◆ Work instructions: Print every entry below again. Nothing may differ from the original.
---------- Task inputs ----------
-- ==== Sys2Proof/Tests/Slice0.lean ====
section
/-! SUPPORT. Small checks: each well-formedness check refuses a term, the spec's worked examples come out, and the
hypotheses of every obligation are met by some state, clause by clause. -/

set_option maxRecDepth 20000

namespace Sys2Proof.Tests

open Sys2Proof Sys2Proof.Machine

/-! ## Well-formedness refuses -/

theorem test_unknownCommand_refuses_a_known_code :
    (Instr.unknownCommand 1).wellFormed = false ∧ (Instr.unknownCommand 6).wellFormed = false := by decide
theorem test_ignoredRegisterWrite_refuses_a_written_register :
    (Instr.ignoredRegisterWrite 0x0C 0).wellFormed = false := by decide
theorem test_hostWindowWrite_refuses_other_offsets :
    (Instr.hostWindowWrite 0x8000 0).wellFormed = false ∧ (Instr.hostWindowWrite 2 0).wellFormed = false := by decide
theorem test_siteSecondNotice_refuses_other_receivers : (Instr.siteSecondNotice .ssu).wellFormed = false := by decide
theorem test_partStateNotice_refuses_its_sender : (Instr.partStateNotice .psv .run).wellFormed = false := by decide
theorem test_lineHoldNotice_refuses_other_receivers : (Instr.lineHoldNotice .exc).wellFormed = false := by decide
theorem test_drainAnswer_refuses_five_records :
    (Instr.drainAnswer 0 (List.replicate 5 ⟨.extend, 0⟩) false).wellFormed = false := by decide
theorem test_coilTest_refuses_a_current_above_255 : (Instr.coilTest 0 256).wellFormed = false := by decide
theorem test_replyFrame_refuses_eight_bytes : (Instr.replyFrame (List.replicate 8 0) false).wellFormed = false := by decide
theorem test_feedView_refuses_nine_portions : (Instr.feedView 0 0 9).wellFormed = false := by decide
theorem test_pourPlanRequest_refuses_two_indices :
    (Instr.pourPlanRequest ⟨0, 0, 0, 0, some 0, some 0⟩).wellFormed = false := by decide
theorem test_placement_refuses_more_than_a_batch : (Instr.placement 0 0 12001).wellFormed = false := by decide
theorem test_climbDirective_refuses_values_out_of_range :
    (Instr.climbDirective { ClimbValues.defaults with riseRate := 601 }).wellFormed = false
    ∧ (Instr.climbDirective { ClimbValues.defaults with topElevation := 200001 }).wellFormed = false
    ∧ (Instr.climbDirective { ClimbValues.defaults with trims := Vector.replicate 64 5 }).wellFormed = false := by decide
theorem test_flowDirective_refuses_a_flow_above_1000 : (Instr.flowDirective 1001).wellFormed = false := by decide
theorem test_slotWriteRequest_refuses_nine_entries :
    (Instr.slotWriteRequest (.batch 0 none
      ⟨.none, 0, 0, 0, 0, .none, false, List.replicate 9 ⟨0, .new, 0, 0, none⟩⟩)).wellFormed = false := by decide

/-! ## States to try -/

/-- The part acting in CONFIG, nothing waiting. -/
def idleInConfig : State := { State.reset with mail := [] }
----------
◆ Output for this exercise:
-- ==== Sys2Proof/Tests/Slice0.lean ====
section
/-! SUPPORT. Small checks: each well-formedness check refuses a term, the spec's worked examples come out, and the
hypotheses of every obligation are met by some state, clause by clause. -/

set_option maxRecDepth 20000

namespace Sys2Proof.Tests

open Sys2Proof Sys2Proof.Machine

/-! ## Well-formedness refuses -/

theorem test_unknownCommand_refuses_a_known_code :
    (Instr.unknownCommand 1).wellFormed = false ∧ (Instr.unknownCommand 6).wellFormed = false := by decide
theorem test_ignoredRegisterWrite_refuses_a_written_register :
    (Instr.ignoredRegisterWrite 0x0C 0).wellFormed = false := by decide
theorem test_hostWindowWrite_refuses_other_offsets :
    (Instr.hostWindowWrite 0x8000 0).wellFormed = false ∧ (Instr.hostWindowWrite 2 0).wellFormed = false := by decide
theorem test_siteSecondNotice_refuses_other_receivers : (Instr.siteSecondNotice .ssu).wellFormed = false := by decide
theorem test_partStateNotice_refuses_its_sender : (Instr.partStateNotice .psv .run).wellFormed = false := by decide
theorem test_lineHoldNotice_refuses_other_receivers : (Instr.lineHoldNotice .exc).wellFormed = false := by decide
theorem test_drainAnswer_refuses_five_records :
    (Instr.drainAnswer 0 (List.replicate 5 ⟨.extend, 0⟩) false).wellFormed = false := by decide
theorem test_coilTest_refuses_a_current_above_255 : (Instr.coilTest 0 256).wellFormed = false := by decide
theorem test_replyFrame_refuses_eight_bytes : (Instr.replyFrame (List.replicate 8 0) false).wellFormed = false := by decide
theorem test_feedView_refuses_nine_portions : (Instr.feedView 0 0 9).wellFormed = false := by decide
theorem test_pourPlanRequest_refuses_two_indices :
    (Instr.pourPlanRequest ⟨0, 0, 0, 0, some 0, some 0⟩).wellFormed = false := by decide
theorem test_placement_refuses_more_than_a_batch : (Instr.placement 0 0 12001).wellFormed = false := by decide
theorem test_climbDirective_refuses_values_out_of_range :
    (Instr.climbDirective { ClimbValues.defaults with riseRate := 601 }).wellFormed = false
    ∧ (Instr.climbDirective { ClimbValues.defaults with topElevation := 200001 }).wellFormed = false
    ∧ (Instr.climbDirective { ClimbValues.defaults with trims := Vector.replicate 64 5 }).wellFormed = false := by decide
theorem test_flowDirective_refuses_a_flow_above_1000 : (Instr.flowDirective 1001).wellFormed = false := by decide
theorem test_slotWriteRequest_refuses_nine_entries :
    (Instr.slotWriteRequest (.batch 0 none
      ⟨.none, 0, 0, 0, 0, .none, false, List.replicate 9 ⟨0, .new, 0, 0, none⟩⟩)).wellFormed = false := by decide

/-! ## States to try -/

/-- The part acting in CONFIG, nothing waiting. -/
def idleInConfig : State := { State.reset with mail := [] }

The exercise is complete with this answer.